Further, as I had observed in my Blog, the Court noted: “Cruz–Marcano seems to have left unanswered the question whether exclusivity is simply a limitation on the principal’s right to compete (the mercantile law definition), or whether it can also encompass the Traditional Interpretation: a non-compete obligation by a sole sales representatives whose business is solely to represent the principal’s products. Sales representatives like González would greatly benefit from this latter interpretation, which may further the objective behind Law 21 of placing the sales representatives on equal footing with the distributors currently protected by Law 75.”

In the end, the Court held that plaintiff “has completely ignored this important argument” and was waived. Having ruled that plaintiff’s Law 21 claim partially survived summary judgment, the Court then held that Hurley’s just cause defense was a factual issue for the jury.

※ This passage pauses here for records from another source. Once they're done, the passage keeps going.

-- ==== Sys2Proof/Laws/SoundMem.lean ====
section
/-! SUPPORT. Each operation of the flash, the link, the swap and the reset controller keeps
the device sound: memory stays canonical and no channel drives both its outputs high. -/
namespace Sys2Proof.Machine

/-! ### Machine/Flash -/

theorem Device.flashKeyWrite_sound {d : Device} {v : Word} (h0 : d.sound) : (Device.flashKeyWrite d v).sound := by
  unfold Device.flashKeyWrite
  with_reducible repeat' first
    | assumption | dsimp only | simp only [sound_mk] | apply And.intro | apply memSound_of | apply pwmSound_of

theorem Device.flashCmdWrite_sound {d : Device} {code : Nat} (h0 : d.sound) : (Device.flashCmdWrite d code).sound := by
  unfold Device.flashCmdWrite
  with_reducible repeat' first
    | assumption | dsimp only | simp only [sound_mk] | intro _ | apply Device.hwFlag_sound | apply sound_ite
    | apply And.intro | apply memSound_of | apply pwmSound_of

theorem Device.eraseRange_sound {d : Device} {lo : Nat} {hi : Nat} (h0 : d.sound) :
    (Device.eraseRange d lo hi).sound := by
  unfold Device.eraseRange
  with_reducible repeat' first
    | assumption | dsimp only | simp only [sound_mk] | simp only [memSound_mk] | apply And.intro | apply cellsSound_keep
    | apply cellsSound_of | apply pwmSound_of

theorem Device.flashApply_sound {d : Device} {code : Nat} {a : Nat} {v : DWord} (h0 : d.sound) :
    (Device.flashApply d code a v).sound := by
  unfold Device.flashApply
  with_reducible repeat' first
    | assumption | apply Device.setEcc_sound | apply Device.wrDw_sound | apply Device.eraseRange_sound | split

theorem Device.flashFinish_sound {d : Device} (h0 : d.sound) : (Device.flashFinish d).sound := by
  unfold Device.flashFinish
  with_reducible repeat' first
    | assumption | dsimp only | simp only [sound_mk] | simp only [memSound_mk] | apply Device.flashApply_sound
    | apply Device.hwFlag_sound | apply And.intro | apply cellsSound_of | apply pwmSound_of | split

theorem Device.flashUndef_sound {d : Device} {code : Nat} {a : Nat} (h0 : d.sound) :
    (Device.flashUndef d code a).sound := by
  unfold Device.flashUndef
  with_reducible repeat' first
    | assumption | dsimp only | simp only [sound_mk] | simp only [memSound_mk] | intro _ | apply Device.fresh_sound
    | apply Device.eraseRange_sound | apply sound_ite | apply And.intro | apply memSound_of | apply cellsSound_of | apply pwmSound_of
    | split

theorem Device.flashCut_sound {d : Device} (h0 : d.sound) : (Device.flashCut d).sound := by
  unfold Device.flashCut
  with_reducible repeat' first
    | assumption | apply Device.flashUndef_sound | split

theorem Device.flashAbortErase_sound {d : Device} (h0 : d.sound) : (Device.flashAbortErase d).sound := by
  unfold Device.flashAbortErase
  with_reducible repeat' first
    | assumption | intro _ | apply Device.flashUndef_sound | apply sound_ite | split

theorem Device.flashWrite_sound {d : Device} {who : Who} {o : Nat} {v : Word} (h0 : d.sound) :
    OptSound (Device.flashWrite d who o v) := by
  unfold Device.flashWrite
  with_reducible repeat' first
    | assumption | dsimp only | simp only [sound_mk] | intro _ | apply Device.mixedWrite_sound
    | apply Device.flashKeyWrite_sound | apply Device.flashCmdWrite_sound | apply optSound_ite | apply optSound_none
    | apply optSound_some | apply And.intro | apply memSound_of | apply pwmSound_of

theorem Device.setLevel_sound {d : Device} {lv : Nat} (h0 : d.sound) : (Device.setLevel d lv).sound := by
  unfold Device.setLevel
  with_reducible repeat' first
    | assumption | dsimp only | simp only [sound_mk] | apply And.intro | apply memSound_of | apply pwmSound_of

theorem Device.fuseLoadAll_sound {d : Device} (h0 : d.sound) : (Device.fuseLoadAll d).sound := by
  unfold Device.fuseLoadAll
  with_reducible repeat' first
    | assumption | dsimp only | simp only [sound_mk] | intro _ | apply Device.setLevel_sound | apply sound_ite
    | apply And.intro | apply memSound_of | apply pwmSound_of

theorem Device.fusePcmd_sound {d : Device} {v : Word} (h0 : d.sound) : (Device.fusePcmd d v).sound := by
  unfold Device.fusePcmd
  with_reducible repeat' first
    | assumption | dsimp only | simp only [sound_mk] | intro _ | apply Device.fresh_sound | apply sound_ite
    | apply And.intro | apply memSound_of | apply pwmSound_of

theorem Device.bootHeader_sound {d : Device} {init : Nat} {b : Nat} (h0 : d.sound) :
    (Device.bootHeader d init b).1.sound := by
  unfold Device.bootHeader
  with_reducible repeat' first
    | assumption | dsimp only | apply Device.physRead_sound

/-! ### Machine/Link -/

theorem Device.linkFlag_sound {d : Device} {i : Nat} (h0 : d.sound) : (Device.linkFlag d i).sound := by
  unfold Device.linkFlag
  with_reducible repeat' first
    | assumption | dsimp only | simp only [sound_mk] | apply Device.flagUp_sound | apply And.intro | apply memSound_of
    | apply pwmSound_of

theorem Device.linkErrfWrite_sound {d : Device} {v : Word} (h0 : d.sound) : (Device.linkErrfWrite d v).sound := by
  unfold Device.linkErrfWrite
  with_reducible repeat' first
    | assumption | dsimp only | simp only [sound_mk] | apply Device.flagKept_sound | apply And.intro | apply memSound_of
    | apply pwmSound_of

theorem Device.linkCount_sound {d : Device} {i : Nat} (h0 : d.sound) : (Device.linkCount d i).sound := by
  unfold Device.linkCount
  with_reducible repeat' first
    | assumption | dsimp only | simp only [sound_mk] | apply And.intro | apply memSound_of | apply pwmSound_of

theorem Device.linkIrq_sound {d : Device} {bit : Nat} {src : Nat} (h0 : d.sound) :
    (Device.linkIrq d bit src).sound := by
  unfold Device.linkIrq
  with_reducible repeat' first
    | assumption | apply Device.raiseIf_sound

theorem Device.setPort_sound {d : Device} {p : Port} {x : PortSt} (h0 : d.sound) : (Device.setPort d p x).sound := by
  unfold Device.setPort
  with_reducible repeat' first
    | assumption | dsimp only | simp only [sound_mk] | apply And.intro | apply memSound_of | apply pwmSound_of

theorem Device.sends_sound {d : Device} {p : Port} {x : Sent} (h0 : d.sound) : (Device.sends d p x).sound := by
  unfold Device.sends
  with_reducible repeat' first
    | assumption | dsimp only | simp only [sound_mk] | apply And.intro | apply memSound_of | apply pwmSound_of

theorem Device.forward_sound {d : Device} {p : Port} {x : Sent} {n : Nat} (h0 : d.sound) :
    (Device.forward d p x n).sound := by
  unfold Device.forward
  with_reducible repeat' first
    | assumption | dsimp only | intro _ | apply Device.sends_sound | apply Device.setPort_sound | apply sound_ite

theorem Device.portDown_sound {d : Device} {p : Port} (h0 : d.sound) : (Device.portDown d p).sound := by
  unfold Device.portDown
  with_reducible repeat' first
    | assumption | dsimp only | simp only [sound_mk] | intro _ | apply Device.sends_sound | apply Device.setPort_sound
    | apply Device.linkIrq_sound | apply Device.linkFlag_sound | apply Device.linkCount_sound | apply sound_ite
    | apply And.intro | apply memSound_of | apply pwmSound_of

theorem Device.portsDown_sound {d : Device} (h0 : d.sound) : (Device.portsDown d).sound := by
  unfold Device.portsDown
  with_reducible repeat' first
    | assumption | apply Device.portDown_sound

theorem Device.endsVoid_sound {d : Device} {p : Port} (h0 : d.sound) : (Device.endsVoid d p).sound := by
  unfold Device.endsVoid
  with_reducible repeat' first
    | assumption | dsimp only | simp only [sound_mk] | apply And.intro | apply memSound_of | apply pwmSound_of

theorem Device.measured_sound {d : Device} {p : Port} {m : Nat} (h0 : d.sound) : (Device.measured d p m).sound := by
  unfold Device.measured
  with_reducible repeat' first
    | assumption | dsimp only | apply Device.fresh_sound | apply Device.setPort_sound

theorem Device.yardEventDue_sound {d : Device} {k : Nat} {t : Int} {hdr : Nat} (h0 : d.sound) :
    (Device.yardEventDue d k t hdr).sound := by
  unfold Device.yardEventDue
  with_reducible repeat' first
    | assumption | dsimp only | simp only [sound_mk] | apply And.intro | apply memSound_of | apply pwmSound_of

theorem Device.syncLost_sound {d : Device} (h0 : d.sound) : (Device.syncLost d).sound := by
  unfold Device.syncLost
  with_reducible repeat' first
    | assumption | dsimp only | simp only [sound_mk] | apply And.intro | apply memSound_of | apply pwmSound_of

theorem Device.addrTake_sound {d : Device} (h0 : d.sound) : (Device.addrTake d).sound := by
  unfold Device.addrTake
  with_reducible repeat' first
    | assumption | dsimp only | simp only [sound_mk] | apply And.intro | apply memSound_of | apply pwmSound_of | split

theorem Device.bytesIn_sound {d : Device} {who : Who} {a : Nat} {n : Nat} (h0 : d.sound) :
    (Device.bytesIn d who a n).1.sound := by
  unfold Device.bytesIn
  with_reducible repeat' first
    | assumption | dsimp only | intro _ | apply Device.memGate_sound | apply Device.shareLine_sound
    | apply Device.physRead_sound | apply Device.tagPass_sound | apply sound_ite | apply pairSound_ite | apply pairSound_foldl
    | refine pairSound_mem ‹_› ?_ | split

theorem Device.bytesOut_sound {d : Device} {who : Who} {x2 : Nat} {x3 : Nat} {x4 : List Byte} (h0 : d.sound) :
    (Device.bytesOut d who x2 x3 x4).sound := by
  induction x2 generalizing d x3 x4 with
  | zero => unfold Device.bytesOut; exact h0
  | succ f ih =>
    cases x4 with
    | nil => unfold Device.bytesOut; exact h0
    | cons b t =>
      unfold Device.bytesOut
      apply sound_ite <;> intro _ <;> exact ih (Device.memWrite_sound h0)

theorem Device.putMem_sound {d : Device} {who : Who} {a : Nat} {l : List Byte} (h0 : d.sound) : (Device.putMem d who
    a l).sound := by
  unfold Device.putMem
  with_reducible repeat' first
    | assumption | intro _ | apply Device.bytesOut_sound | apply Device.workLater_sound | apply sound_ite

theorem Device.linkPush_sound {d : Device} {q : Nat} {v : Word} (h0 : d.sound) : (Device.linkPush d q v).sound := by
  unfold Device.linkPush
  with_reducible repeat' first
    | assumption | intro _ | apply Device.quePush_sound | apply Device.postReq_sound | apply sound_ite

theorem Device.putPush_sound {d : Device} {a : Nat} {l : List Byte} {v : Word} (h0 : d.sound) : (Device.putPush d a l
    v).sound := by
  unfold Device.putPush
  with_reducible repeat' first
    | assumption | intro _ | apply Device.linkPush_sound | apply Device.bytesOut_sound | apply Device.workLater_sound
    | apply sound_ite

theorem Device.setErrand_sound {d : Device} {tag : Byte} {f : Errand → Errand} (h0 : d.sound) :
    (Device.setErrand d tag f).sound := by
  unfold Device.setErrand
  with_reducible repeat' first
    | assumption | dsimp only | simp only [sound_mk] | apply And.intro | apply memSound_of | apply pwmSound_of

theorem Device.errandRelease_sound {d : Device} {tag : Byte} (h0 : d.sound) : (Device.errandRelease d tag).sound := by
  unfold Device.errandRelease
  with_reducible repeat' first
    | assumption | dsimp only | simp only [sound_mk] | apply Device.shedDrop_sound | apply And.intro | apply memSound_of
    | apply pwmSound_of | split

theorem Device.errandsOut_sound {d : Device} (h0 : d.sound) : (Device.errandsOut d).sound := by
  unfold Device.errandsOut
  with_reducible repeat' first
    | assumption | intro _ | apply Device.errandRelease_sound | apply sound_foldl

theorem Device.storeNow_sound {d : Device} {f : ErrFrame} (h0 : d.sound) : (Device.storeNow d f).sound := by
  unfold Device.storeNow
  with_reducible repeat' first
    | assumption | simp only [sound_mk] | apply Device.putMem_sound | apply Device.linkIrq_sound
    | apply Device.shedTake_sound | apply Device.setBuf_sound | apply And.intro | apply memSound_of
    | apply pwmSound_of | split | refine pairSound_mem ‹_› ?_

theorem Device.errandStore_sound {d : Device} {f : ErrFrame} (h0 : d.sound) : (Device.errandStore d f).sound := by
  unfold Device.errandStore
  with_reducible repeat' first
    | assumption | dsimp only | simp only [sound_mk] | intro _ | apply Device.storeNow_sound | apply sound_ite
    | apply And.intro | apply memSound_of | apply pwmSound_of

Wednesday, February 20, 2013

The question of exclusivity in a declaratory judgment action under Law 75 is for the jury

The exclusivity imbroglio continues. In Medina & Medina v. Hormel Corporation, No. 09-1098 (JAG)(D.P.R. Feb. 20, 2013), Plaintiff, a distributor of meat products, filed an action for breach of contract, damages, and declaratory judgment under Law 75. After motion practice, the Court found that summary judgment was inappropriate on the issue whether an exclusive distributorship existed and ordered a jury trial as demanded in the Complaint. The parties agreed to bifurcate liability and damages to try first the issue of liability. During the pretrial conference, defendant Hormel objected to having juries decide the ultimate question whether there was an exclusive agreement arguing that it is an issue of law for the Court. The Court, however, holds that an action for declaratory relief is both legal and equitable and the constitutional right to a jury trial requires the jury to decide the exclusivity question. Mind you, under Puerto Rico law, exclusivity is apparent from the agreement of the parties or the course of dealings. Stating the Court’s Opinion differently, the distributor’s claim for impairment of an alleged exclusive contract under Law 75 requires the jury to decide if the facts demonstrate the existence of a meeting of the minds to appoint Medina as the exclusive distributor, and if so, the scope of the exclusivity. In other words, was there a breach of contract? Bifurcation of the case and the declaratory judgment action do not override the right to a jury trial on this question.